The downside to rod, as mentioned in Part 1, is it generally can’t be made locally / onsite and therefore takes longer to get. That downside is apparent now in the delays with BSI producing the rod – even though we gave them the end fittings order 5 weeks ago, and final measurements 3 weeks ago, they still haven’t started producing the rigging.

In contrast, a couple weeks ago two new Selden masts arrived in the yard for brand new boats going to the Seattle Boat Show, with wire rigging ready to go, and those masts were fully rigged and stepped in a week.

I wouldn’t change my decision to go to rod – it’s worth it for keeping the mast tang system the same – but if we were buying a new boat someday, I would probably try to avoid rod or would consider it negative points for a boat being considered. It’s a wonderful material, but for a cruiser, availability and ease of access are more important.

Navtec U-Bolt Chainplates

The hardest part of the rerig however (other than the waiting) has definitely been pulling the chainplates for inspection. More specifically, pulling the Navtec U-Bolts above the chainplates.

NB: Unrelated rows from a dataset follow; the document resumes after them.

-- ==== Sys2Proof/Machine/RegMap.lean ====
section
/-!
DEFINITION. Sys2Proof/Machine/RegMap.lean: the register map, row for row as the register and field tables of spec/ give it (R439-R442): the address of every
register (`R.<NAME>`), the place of every field (`F.<REGISTER>_<FIELD>`), and the descriptor table that says each register's access
codes, reset value, field ranges (R4, R7) and whether a snapshot latches it (R426).
-/

namespace Sys2Proof.Machine

/-- The access codes of R4. -/
inductive Acc where
  | ro | rw | w1c | w1s | wo | rc | rwl
  deriving DecidableEq, Repr

/-- The values a field definition admits (R7). `signed n` reads the field as two's complement and bounds its
magnitude; `bytes a b` bounds each byte of the word that the write changes. -/
inductive Rng where
  | any
  | range (lo hi : Nat)
  | signed (n : Nat)
  | mult (m : Nat)
  | multRange (m lo hi : Nat)
  | oneOf (l : List Nat)
  | bytes (lo hi : Nat)
  | zeroOr (lo hi : Nat)
  deriving DecidableEq, Repr

/-- A field of a register: its top and bottom bit, its access code (R441), whether it is staged (R15), its range. -/
structure FieldDef where
  hi : Nat
  lo : Nat
  acc : Acc
  staged : Bool
  rng : Rng
  deriving DecidableEq, Repr

/-- One row of a register table: base address, one (stride, count) pair per index, reset value, whether a snapshot
latches it (R426), and its fields. -/
structure RegDef where
  base : Nat
  dims : List (Nat × Nat)
  reset : Nat
  latched : Bool
  fields : List FieldDef
  deriving DecidableEq, Repr

/-- A field by name: the address of its register and its bit range. -/
structure Fld where
  addr : Nat
  hi : Nat
  lo : Nat
  deriving DecidableEq, Repr
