/-- State of one PTP domain that no register holds (R51-R61): `masters` are those it hears, `parent` the one selected; `reqAt` and `pdAt` say when the
next Delay_Req and Pdelay_Req are due (ns), `syncMac` is the source MAC of the latest Sync (R283). -/
structure DomSt where
  ofs : Int := 0
  lastOfs : Option Int := none
  integ : Int := 0
  mpd : Int := 0
  mpdSeen : Bool := false
  firstLock : Bool := false
  lockRun : Nat := 0
  jumpRun : List Int := []
  gm : Option GmData := none
  syncT1 : Int := 0
  syncT2 : Int := 0
  syncCf : Int := 0
  syncSeen : Bool := false
  lastUsed : Option Nat := none
  t3 : Option Nat := none
  t1p : Option Nat := none
  reqLog : Int := 0
  refusedOfs : Option Int := none
  agree : Bool := false
  annLog : Int := 0
  annAt : Option Nat := none
  syncLog : Int := 0
  masters : List Master := []
  parent : Option Nat := none
  reqAt : Option Nat := none
  pdAt : Option Nat := none
  syncMac : Nat := 0
  deriving DecidableEq, Repr

/-- A TOUT output: the parameters sampled at arming (R62), the exact time of the next pulse, the end of a pulse in
progress, the count of pulses fired since arming. -/
structure ToutSt where
  periodic : Bool := false
  stcBase : Bool := false
  start : Nat := 0
  period : Nat := 0
  width : Nat := 0
  offset : Int := 0
  activeLow : Bool := false
  armed : Bool := false
  pulseEnd : Option Nat := none
  level : Bool := false
  deriving DecidableEq, Repr

/-- One capture of a TIN input (R65). -/
structure TinCap where
  stc : Nat
  frame : Nat
  pos : Nat
  rising : Bool
  deriving DecidableEq, Repr

/-- A TIN input: its 16-entry FIFO, the time of the last captured edge, the words 1 to 5 latched by the last pop. -/
structure TinSt where
  fifo : List TinCap := []
  last : Option Nat := none
  latched : List Nat := []
  deriving DecidableEq, Repr

/-- PTP state that no register holds. `f` is the servo's frequency in 1/256 ppb, toward which the DCO moves from `f0`, where it stood at local time
`fAt` (R56). -/
structure PtpSt where
  doms : Tab DomSt
  f : Int
  f0 : Int
  fAt : Nat
  steer : Nat
  touts : Tab ToutSt
  tins : Tab TinSt
  deriving DecidableEq, Repr

/-- CKG state that no register holds: when each core PLL began its relock (ns), and the outputs waiting to realign at the given STC second
(R80). -/
structure CkgSt where
  relockAt : Tab Nat
  realign : Tab (Option Nat)
  deriving DecidableEq, Repr

/-- State of the Binnacle island that no register holds: the fault record queue (R395), the BIN_FAULT bits that hold SVC_ALERT_N low (R406), the
hottest sensor of the last sample as DETAIL shows it (R401), the samples in a row at or above SHUT, the causes of the shutdown in force, since when the recovery conditions have held (ns), since when VIN
has been below 4.5 V (ns), when the watchdog expires (ns), the key slot being programmed with its digest and end (R405), whether the
island itself has no supply. -/
structure IslandSt where
  queue : List FaultRec
  alert : Nat
  hot : Nat
  hotRun : Nat
  shutThermal : Bool
  shutPower : Bool
  shutCmd : Bool
  coolSince : Option Nat
  vinSince : Option Nat
  vinLow : Option Nat
  wdogAt : Option Nat
  keyAt : Option (Nat × List Nat × Nat)
  dead : Bool
  deriving DecidableEq, Repr

/-- One line of an input picture: the pixels received, whether its window has closed, whether it was substituted, the stamp of the packet that last
added pixels. -/
structure LineSt where
  px : Tab (Option Px) := []
  closed : Bool := false
  sub : Bool := false
  at_ : Nat := 0
  deriving DecidableEq, Repr

/-- Where the samples of a decoded picture come from (R100, R101): the names of decoded pictures, each with the ranges of CTU addresses it does not
give, in the order in which they are asked; the CTU size and the CTUs of a row. -/
structure DecSrc where
  srcs : List (Nat × List (Nat × Nat)) := []
  ctu : Nat := 64
  cols : Nat := 1
  deriving DecidableEq, Repr

/-- What the pixels of a picture are where no line of its own holds them: nothing, flat colour, or a decoded picture. -/
inductive PicBase where
  | absent
  | flat (p : Px)
  | decoded (src : DecSrc)
  deriving DecidableEq, Repr

/-- An input picture: its lines, its base, and the flags of R95; the ancillary packets stored with it (R91). -/
structure Pic where
  lines : Tab LineSt := []
  base : PicBase := .absent
  subst : Bool := false
  full : Bool := false
  conc : Bool := false
  anc : List (List Nat) := []
  deriving DecidableEq, Repr

/-- A video input (R89-R95): waiting for its first frame start, the frame in progress (start position, index, next line to
close, missing lines so far), the picture of this frame and those of later frames by index, the stored picture, the position of the last change of
RUN, the staged registers (origin, control, flat colour) in force for the frame in progress and whether they have been taken (R15), the position
at which the timing channel entered OFF during the frame in progress (R90), and the stamp of the enable. -/
structure InputSt where
  waiting : Bool := false
  startV : Nat := 0
  idx : Nat := 0
  nextLine : Nat := 0
  missing : Nat := 0
  cur : Pic := {}
  nxt : Tab Pic := []
  prev : Option Pic := none
  jitMin : Option Int := none
  runV : Nat := 0
  org : Nat := 0
  ctl : Nat := 0
  flat0 : Nat := 0
  flat1 : Nat := 0
  latched : Bool := false
  stopV : Option Nat := none
  enV : Option Nat := none
  deriving DecidableEq, Repr

/-- The policer and counters' partner of one ingest flow (R86, R87): tokens in millibits, last arrival, the frame of its
last drop event. -/
structure FlowSt where
  tok : Nat := 0
  tLast : Nat := 0
  dropFrame : Option Nat := none
  deriving DecidableEq, Repr

/-- The merge of one target (R88): the highest number seen, the numbers seen in the window below it, the Meridian frame in
which each leg last admitted a packet and the one in which it did before, the numbers that leg B gave at the stamp `bAt`, each with its flow. -/
structure MergeSt where
  seen : Bool := false
  hi : Int := 0
  nums : List Int := []
  legA : Option Nat := none
  legB : Option Nat := none
  legA1 : Option Nat := none
  legB1 : Option Nat := none
  bAt : Nat := 0
  bNums : List (Int × Nat) := []
  deriving DecidableEq, Repr

/-- A waiting access unit of a decode context: its media timestamp, the bytes of its packets in the order of their sequence numbers, whether its end
has been received (R98). -/
structure AuSt where
  ts : Nat := 0
  pkts : List (Int × List Nat) := []
  complete : Bool := false
  deriving DecidableEq, Repr

/-- A decoded picture of a context (R99-R102): its order count within the pictures since the `ep`-th IDR, the frame it serves from, when its decode
ended, its name, its samples, its format. -/
structure DecPic where
  poc : Int
  ep : Nat
  frame : Nat
  doneV : Nat
  doneNs : Nat
  tag : Nat
  src : DecSrc
  width : Nat
  height : Nat
  chroma422 : Bool
  depth10 : Bool
  concealed : Bool
  deriving DecidableEq, Repr

/-- A decode stream context: units received, the unit being decoded, decoded pictures, the count of IDRs, the highest sequence number of the units
taken, the POC at which concealment ends; `entry` while pictures before the
recovery point of the entry are concealed (R100). -/
structure DecSt where
  units : List AuSt := []
  running : Option AuSt := none
  pics : List DecPic := []
  ep : Nat := 0
  taken : Option Int := none
  concealUntil : Option Int := none
  concealing : Bool := false
  entry : Bool := false
  deriving DecidableEq, Repr

/-- ING and DEC state that no register holds. `ft` is the ingest flow table: word w of entry f is at key 16 × f + w. -/
structure IngSt where
  ft : Tab Nat
  ftSnap0 : Tab Nat
  ftSnap1 : Tab Nat
  flows : Tab FlowSt
  merges : Tab MergeSt
  inputs : Tab InputSt
  dec : Tab DecSt
  deriving DecidableEq, Repr

/-- A throttle of R309: requester, pseudo-channel, bank, the time of its last offence (ns), the level of its bucket (tokens × HCLK) at
cycle `at_`. -/
structure Throttle where
  id : Nat
  pc : Nat
  bank : Nat
  since : Nat
  level0 : Nat := 0
  at_ : Nat := 0
  deriving DecidableEq, Repr

/-- The page-policy hints of R303. -/
inductive PageHint where
  | opened
  | close
  | auto
  deriving DecidableEq, Repr

/-- A request that waits at a pseudo-channel: its requester, its offset in the stack, whether it writes, the HCLK cycle of its arrival
(R303, R304). -/
structure HbmReq where
  id : Nat
  ofs : Nat
  write : Bool
  arr : Nat
  deriving DecidableEq, Repr

/-- One bank of a pseudo-channel: its open row with the hint and the cycle of the last access, the hits served while an older request
waits (R304, R306), postponed refreshes and whether the window's last is among them (R307), the activations of each row, and those of
each requester, since the window boundary or the last RFM (R308). -/
structure BankSt where
  row : Option Nat := none
  hint : PageHint := .opened
  lastHit : Nat := 0
  hits : Nat := 0
  post : Nat := 0
  postLast : Bool := false
  rows : Tab Nat := []
  tally : Tab Nat := []
  deriving DecidableEq, Repr

/-- One pseudo-channel: the requests that wait (in order of arrival), its banks, the next cycle free for a column command, the cycle of the
last promoted request of class 3 (R304, R305). -/
structure PcSt where
  queue : List HbmReq := []
  banks : Tab BankSt := []
  next : Nat := 0
  promAt : Option Nat := none
  deriving DecidableEq, Repr

/-- One HBM stack: failed trainings on end, throttles (oldest first), its pseudo-channels, the times of the recent parity errors by
pseudo-channel (ns), the frame of the last correction event by pseudo-channel, the next granule to scrub and when it is due (ns),
the position at which the stack last became READY or left it. -/
structure StackSt where
  fails : Nat := 0
  throttles : List Throttle := []
  pcs : Tab PcSt := []
  parity : Tab (List Nat) := []
  ceFrame : Tab (Option Nat) := []
  scrub : Nat := 0
  scrubAt : Nat := 0
  readyV : Nat := 0
  deriving DecidableEq, Repr
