/-- Is a one-bit field 1? -/
def State.on (s : State) (x : Fld) : Bool := s.f x == 1

/-- Set a field. -/
def State.setF (s : State) (x : Fld) (v : Nat) : State := s.wrn x.addr (setBits (s.rdn x.addr) x.hi x.lo v)

/-- Increment a counter register, wrapping (R66 and the like). -/
def State.bump (s : State) (a : Nat) : State := s.wrn a (s.rdn a + 1)

/-- Add to a counter register, wrapping. -/
def State.bumpBy (s : State) (a n : Nat) : State := s.wrn a (s.rdn a + n)

/-- A register raised to a new maximum. -/
def State.wrMax (s : State) (a n : Nat) : State := if s.rdn a < n then s.wrn a n else s

/-- A 64-bit value held as a low and a high register (R9). -/
def State.rd64 (s : State) (lo hi : Nat) : Nat := s.rdn lo + 4294967296 * s.rdn hi

/-- Set a value held as a low and a high register (R9). -/
def State.wr64 (s : State) (lo hi n : Nat) : State := (s.wrn lo n).wrn hi (n / 4294967296)

/-! ## Staged registers (R15) -/

/-- The word of a staged register that is in force. -/
def State.inForce (s : State) (a : Nat) : Word :=
  let h := Tab.get (fun _ => ({} : Held)) s.held a
  if h.pend = [] then s.rd a else h.inForce

/-- The value in force of a staged field. -/
def State.fs (s : State) (x : Fld) : Nat := bitsOf (s.inForce x.addr).toNat x.hi x.lo

/-- Is a staged one-bit field in force 1? -/
def State.ons (s : State) (x : Fld) : Bool := s.fs x == 1

/-- A write to a staged register, held until the next frame start after its stamp (R15). -/
def State.stage (s : State) (a : Nat) (v : Word) (stamp : Nat) : State :=
  let h := Tab.get (fun _ => ({} : Held)) s.held a
  { (s.wr a v) with held := Tab.put (fun _ => ({} : Held)) s.held a { inForce := s.inForce a, pend := h.pend ++ [(stamp, v)] } }

/-- At a frame start D, the staged writes stamped strictly before D take effect (R15, R29). -/
def State.applyHeld (s : State) (a d : Nat) : State :=
  let h := Tab.get (fun _ => ({} : Held)) s.held a
  let due := h.pend.filter (fun p => decide (p.1 < d))
  let rest := h.pend.filter (fun p => decide (¬ p.1 < d))
  let v := match due.getLast? with | some p => p.2 | none => h.inForce
  { s with held := Tab.put (fun _ => ({} : Held)) s.held a (if rest = [] then {} else { inForce := v, pend := rest }) }

/-- The function of the `n` bytes of registers from `lo` on is OFF: what was held is in force at once (R15). -/
def State.flushHeld (s : State) (lo n : Nat) : State := { s with held := s.held.filter (fun e => !(decide (lo ≤ e.1) && decide (e.1 < lo + n))) }

/-! ## Outputs, events, free values -/

/-- Add to what the last command gave out. -/
def State.emit (s : State) (o : Out) : State := { s with out := s.out ++ [o] }

/-- Raise an event (R8); `detail` is the instance that raised it (R418). -/
def State.raise (s : State) (code detail : Nat) : State := { s with evNow := s.evNow ++ [⟨code, detail⟩] }

/-- Refuse a register write: the event whose lower byte is 0x01 under the block's ID (R7). -/
def State.refuse (s : State) (block : Nat) : State := s.raise (block * 256 + 1) 0

/-- The next free value (an open value of the spec), and the state that has used it. -/
def State.free (s : State) : Nat × State := (Config.freeNat s.fctr, { s with fctr := s.fctr + 1 })

/-! ## Time (R27-R32) -/

/-- Fraction units per Meridian frame. -/
def Clock.fu (c : Clock) : Nat := c.lm * 65536

/-- The Meridian's virtual position in fraction units; it never runs back. -/
def Clock.vpos (c : Clock) : Nat := c.hpos / 4294967296

/-- The 48-bit visible frame count. -/
def Clock.frame (c : Clock) : Nat := (((c.vpos / c.fu : Nat) : Int) + c.frameOfs).toNat % 2 ^ 48

/-- The visible frame count of a virtual position. -/
def Clock.frameOf (c : Clock) (v : Nat) : Nat := (((v / c.fu : Nat) : Int) + c.frameOfs).toNat

/-- The line within the frame. -/
def Clock.line (c : Clock) : Nat := c.vpos % c.fu / 65536

/-- The sub-line fraction. -/
def Clock.frac (c : Clock) : Nat := c.vpos % 65536

/-- The denominator of the residue (R32), scaled for a slew in ppm. -/
def Clock.resDen (c : Clock) : Nat := c.den * 250000000 * 1000000

/-- The advance per MTCLK edge, over `resDen`, in hidden units (R32, R41). -/
def Clock.inc (c : Clock) : Nat := c.num * c.lm * 2 ^ 48 * (1000000 + c.slew).toNat

/-- `n` ns, edges of TCLK (R64), pass: the STC and the local time advance by them; at each edge of MTCLK, every fourth, the Meridian
advances by the exact count, its residue carried (R32); it waits at `holdAt` while a step is pending (R41). -/
def Clock.elapseNs (c : Clock) (n : Nat) : Clock :=
  let c1 := { c with ns := c.ns + n, stc := c.stc + n }
  if c.run then
    let k := (c.ns + n) / 4 - c.ns / 4
    let tot := c.res + k * c.inc
    let hp := c.hpos + tot / c.resDen
    match c.holdAt with
    | some h =>
      if h * 4294967296 ≤ hp then { c1 with hpos := max c.hpos (h * 4294967296), res := 0 }
      else { c1 with hpos := hp, res := tot % c.resDen }
    | none => { c1 with hpos := hp, res := tot % c.resDen }
  else c1

/-- Time runs on to the `k`-th next edge of MTCLK. -/
def Clock.elapse (c : Clock) (k : Nat) : Clock := c.elapseNs (4 * k - c.ns % 4)

/-- How many edges of MTCLK until the Meridian is at or after a virtual position (R32). -/
def Clock.ticksTo (c : Clock) (t : Nat) : Nat :=
  if t * 4294967296 ≤ c.hpos then 0 else ceilDiv ((t * 4294967296 - c.hpos) * c.resDen - c.res) c.inc

/-- Is this edge the first at or after the virtual position, so that what is scheduled there acts now (R32)? -/
def Clock.isAt (c : Clock) (t : Nat) : Bool :=
  decide (t * 4294967296 ≤ c.hpos) && (decide (c.hpos = 0) || decide ((c.hpos - t * 4294967296) * c.resDen + c.res < c.inc))

/-- May a decision of this class still act at this position? Classes act in the order of R31. -/
def Clock.classOk (c : Clock) (cls t : Nat) : Bool := c.isAt t && !(decide (c.clsAt = t + 1) && decide (cls < c.cls))

/-- A length in fraction units in ns. -/
def Clock.nsOf (c : Clock) (d : Nat) : Nat := d * c.den * 1000000000 / (c.num * c.lm * 65536)

/-- A time in ns as fraction units at the cadence in force, rounded down. -/
def Clock.nsToUnits (c : Clock) (t : Nat) : Nat := t * c.num * c.lm * 65536 / (c.den * 1000000000)

/-- The exact local time of a virtual position, rounded up to the next edge of TCLK (R64), at the rate now in force. -/
def Clock.nsAt (c : Clock) (t : Nat) : Int :=
  ((c.ns / 4 * 4 : Nat) : Int) - -((((t * 4294967296 : Nat) : Int) - (c.hpos : Int)) * (c.resDen : Int) - (c.res : Int)) * 4 / (c.inc : Int)

/-- Time runs on to the `k`-th next edge of MTCLK. -/
def State.elapse (s : State) (k : Nat) : State := { s with clk := s.clk.elapse k }

/-- Time runs on by `n` ns. -/
def State.elapseNs (s : State) (n : Nat) : State := { s with clk := s.clk.elapseNs n }

/-- Time runs on to a local time in ns, unless it has passed. -/
def State.toNs (s : State) (t : Nat) : State := s.elapseNs (t - s.clk.ns)

/-- Time runs on to an STC time in ns, unless it has passed. -/
def State.toStc (s : State) (t : Nat) : State := s.elapseNs (t - s.clk.stc)

/-- Is the Meridian in a hold: has it reached the position at which a pending step holds it (R41, R42)? -/
def Clock.inHold (c : Clock) : Bool :=
  match c.holdAt with
  | some h => decide (h * 4294967296 ≤ c.hpos)
  | none => false

/-- Time runs on to a virtual Meridian position, where a decision of class `cls` acts; a position already passed acts
now. None while the Meridian does not run, or where a pending step holds it before the position (R41, R42). -/
def State.toPos (s : State) (cls t : Nat) : Option State :=
  if !s.clk.run then none
  else if (match s.clk.holdAt with | some h => decide (h ≤ t) | none => false) then none
  else
    let c := s.clk.elapse (s.clk.ticksTo t)
    some { s with clk := { c with clsAt := t + 1, cls := cls } }

/-- The next virtual position, now or later, that lies `ph` fraction units into a period of `per` units counted from
`org`, for a decision of class `cls`. -/
def Clock.nextOf (c : Clock) (cls org per ph : Nat) : Nat :=
  let v := c.vpos
  let base := org + (v - org) / per * per + ph
  if per ≤ base ∧ org ≤ base - per ∧ c.classOk cls (base - per) = true then base - per
  else if c.classOk cls base = true ∨ v < base then base
  else base + per

/-- Time runs on to the next place `ph` units into a Meridian frame (a line start, a flip line, a frame start). -/
def State.toPhase (s : State) (cls ph : Nat) : Option State := s.toPos cls (s.clk.nextOf cls 0 s.clk.fu ph)

/-! ## Functions and fault records -/

/-- The state of function `f` (R372). -/
def State.fn (s : State) (f : Nat) : FnState := Tab.get (fun _ => FnState.off) s.fns f

/-- The BIN_FAULT bit that a cause sets (R423), if any. -/
def faultBit (cause : Nat) : Option Nat := if 1 ≤ cause ∧ cause ≤ 10 then some (cause - 1) else none

/-- A BIN_FAULT bit sets: vector 0 is due (R422); where it was 0 and BIN_FAULT_MASK names it, SVC_ALERT_N goes low (R406). -/
def State.faultSet (s : State) (b : Nat) : State :=
  let new := bitsOf (s.rdn R.BIN_FAULT) b b == 0 && bitsOf (s.rdn R.BIN_FAULT_MASK) b b == 1
  { (s.wrn R.BIN_FAULT (setBits (s.rdn R.BIN_FAULT) b b 1)) with
    log := { s.log with vecs := if 0 ∈ s.log.vecs then s.log.vecs else 0 :: s.log.vecs }
    isl := { s.isl with alert := if new then setBits s.isl.alert b b 1 else s.isl.alert } }

/-- A fault record is lost: FH_LOST sets, BIN_FH_LOST counts it, event 0x0109 is raised (R396, R463). -/
def State.recordLost (s : State) : State := ((s.faultSet 10).bump R.BIN_FH_LOST).raise 0x0109 0

/-- Queue a fault record (R395, R396): its BIN_FAULT bit is set; with 8 records waiting the new one is lost. -/
def State.pushFault (s : State) (cause block event fn detail : Nat) : State :=
  let r : FaultRec :=
    { cause := cause, block := block, event := event, fn := fn, detail := detail, uptime := s.clk.ns / 1000,
      stcSec := s.rdn R.BIN_STC_SEC, muted := s.on F.BIN_STATUS_MUTED, helm := s.on F.BIN_STATUS_HELM_OUT,
      boots := s.rdn R.BIN_BOOT_CNT }
  let s := match faultBit cause with
    | some b => s.faultSet b
    | none => s
  if s.isl.queue.length < 8 then { s with isl := { s.isl with queue := s.isl.queue ++ [r] } } else s.recordLost

/-- Move a function to a state: READY raises event 0x0003; FAULT raises event 0x0002, records the function in
GLB_LAST_FAULT_FN and writes a fault record of cause 10 (R373, R401). -/
def State.setFn (s : State) (f : Nat) (st : FnState) : State :=
  if s.fn f = st then s else
  let s1 := { s with fns := Tab.put (fun _ => FnState.off) s.fns f st, fnAt := Tab.put (fun _ => 0) s.fnAt f s.clk.vpos }
  match st with
  | .ready => s1.raise 0x0003 f
  | .fault => ((s1.raise 0x0002 f).wrn R.GLB_LAST_FAULT_FN f).pushFault 10 0 0x0002 f 0
  | _ => s1

/-- The Meridian position of the last change of a function's state. -/
def State.fnSince (s : State) (f : Nat) : Nat := Tab.get (fun _ => 0) s.fnAt f

/-- Is a function READY? -/
def State.ready (s : State) (f : Nat) : Bool := s.fn f == .ready

/-- Has the function been enabled and not yet drained (it is not OFF)? -/
def State.active (s : State) (f : Nat) : Bool := s.fn f != .off

/-! Function numbers (R372). -/
def fnMer : Nat := 0
def fnPtp : Nat := 1
def fnDis : Nat := 2
def fnTwn : Nat := 3
def fnCnv : Nat := 4
def fnAud : Nat := 5
def fnCal : Nat := 6
def fnCfg : Nat := 7
def fnHbm (s : Nat) : Nat := 8 + s
def fnEth (p : Nat) : Nat := 12 + p
def fnStaord (p : Nat) : Nat := 20 + p
def fnIng (p : Nat) : Nat := 28 + p
def fnDec (x : Nat) : Nat := 36 + x
def fnComp (c : Nat) : Nat := 52 + c
def fnEnc (n : Nat) : Nat := 84 + n
def fnEgs (p : Nat) : Nat := 116 + p
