/-- The run of samples that may confirm a jump, with one more (R60): the latest consecutive ones that lie within OUTLIER of it, and so of one
another. -/
def jumpWith (lim : Nat) (run : List Int) (o : Int) : List Int := (run.reverse.takeWhile (fun p => decide ((o - p).natAbs ≤ lim))).reverse ++ [o]

/-- A rejected sample is counted and lengthens the run (R55, R60). It is a usable Sync and the last used one (assumption 89). -/
def State.rejectSample (s : State) (x : Nat) (o : Int) : State :=
  let d := s.dom x
  (s.bump (R.PTP_X_OUTLIER_CNT x)).setDom x { d with jumpRun := jumpWith (s.rdn (R.PTP_X_OUTLIER x)) d.jumpRun o, lastUsed := some s.clk.ns }

/-- A confirmed jump is taken (R60), or refused in compatibility mode (R61). -/
def State.takeJump (s : State) (x : Nat) (o : Int) : State :=
  let d := s.dom x
  if s.compat && d.firstLock && decide (s.rdn R.PTP_JUMP_THR < (o - d.ofs).natAbs) then
    let s := s.setDom x { d with jumpRun := [], refusedOfs := some o, lastUsed := some s.clk.ns }
    ((s.setF (F.PTP_X_STATUS_STATE x) 5).setF F.PTP_FLAGS_JUMP_REF 1).raise 0x0306 x
  else (if s.f (F.PTP_X_STATUS_STATE x) = 5 then s.setF (F.PTP_X_STATUS_STATE x) 3 else s).acceptSample x o true

/-- A Sync sample of domain x (R55, R60, R61). A domain that has selected no grandmaster, a sample of another master, or one closer than 7.8125 ms
to the last used one, uses none (R51). The sample that confirms a jump is accepted and not counted as rejected. -/
def State.syncSample (s : State) (h : PtpHdr) (t1 : Nat) (cf logInt : Int) (x : Nat) : State :=
  let s := s.setDom x { s.dom x with syncMac := h.mac }
  let d := s.dom x
  if !s.fromParent x h || (match d.lastUsed with | some t => decide (s.clk.ns - t < 7812500) | none => false) then s else
  let o := s.sampleOffset x t1 cf
  let s := s.setDom x { d with syncT1 := t1, syncT2 := s.clk.stc, syncCf := cf, syncSeen := true, syncLog := logInt }
  match d.lastOfs with
  | none => s.acceptSample x o true
  | some l =>
    if (o - l).natAbs ≤ s.rdn (R.PTP_X_OUTLIER x) then
      (if s.f (F.PTP_X_STATUS_STATE x) = 5 then s.setF (F.PTP_X_STATUS_STATE x) 3 else s).acceptSample x o false
    else if s.f (F.PTP_X_SERVO_STEP_CONFIRM x) ≤ (jumpWith (s.rdn (R.PTP_X_OUTLIER x)) d.jumpRun o).length then s.takeJump x o
    else s.rejectSample x o

/-- The comparison order of the BMCA data sets (R51). -/
def GmData.key (g : GmData) : List Nat := [g.pri1, g.cls, g.acc, g.var, g.pri2, g.ident, g.steps]

/-- Lexicographic order of two lists of numbers. -/
def listLt : List Nat → List Nat → Bool
  | a :: r, b :: t => decide (a < b) || (decide (a = b) && listLt r t)
  | _, _ => false

/-- Interval 2^log seconds in ns, for the logarithmic intervals of R51. -/
def logNs (l : Int) : Nat := if 0 ≤ l then 1000000000 * 2 ^ l.toNat else 1000000000 / 2 ^ (-l).toNat

/-- The best of the masters a domain hears (R51). -/
def bestMaster : List Master → Option Master
  | [] => none
  | m :: r => match bestMaster r with
    | some b => if listLt b.data.key m.data.key then some b else some m
    | none => some m

/-- The domain follows a master (R51, R66): a change of grandmaster raises event 0x0304 and keeps the last accepted o_d (R60). -/
def State.follow (s : State) (x : Nat) (m : Master) : State :=
  let d := s.dom x
  let changed := match d.gm with
    | none => s.rd64 (R.PTP_X_GM_LO x) (R.PTP_X_GM_HI x) != m.data.ident && d.lastOfs.isSome
    | some g0 => g0.ident != m.data.ident
  let s := s.setDom x { d with gm := some m.data, parent := some m.source, annLog := m.annLog, annAt := some m.annAt }
  let s := s.wr64 (R.PTP_X_GM_LO x) (R.PTP_X_GM_HI x) m.data.ident
  if changed then (s.setF F.PTP_FLAGS_GM_CHG 1).raise 0x0304 x else s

C&C’s with rod have a somewhat uncommon chainplate system (O’Day’s and Ericsons also have a similar system). At the deck there are six big ½” U-Bolts (one for each shroud) that go through the deck to a thick aluminum backing block. That backing block has a recessed cup on the upper side which is used to capture the head of a stainless steel tie rod. The tie rod then goes down to connect with traditional chainplates inside the boat, attached to a fiberglass bulkhead inside some cabinetry.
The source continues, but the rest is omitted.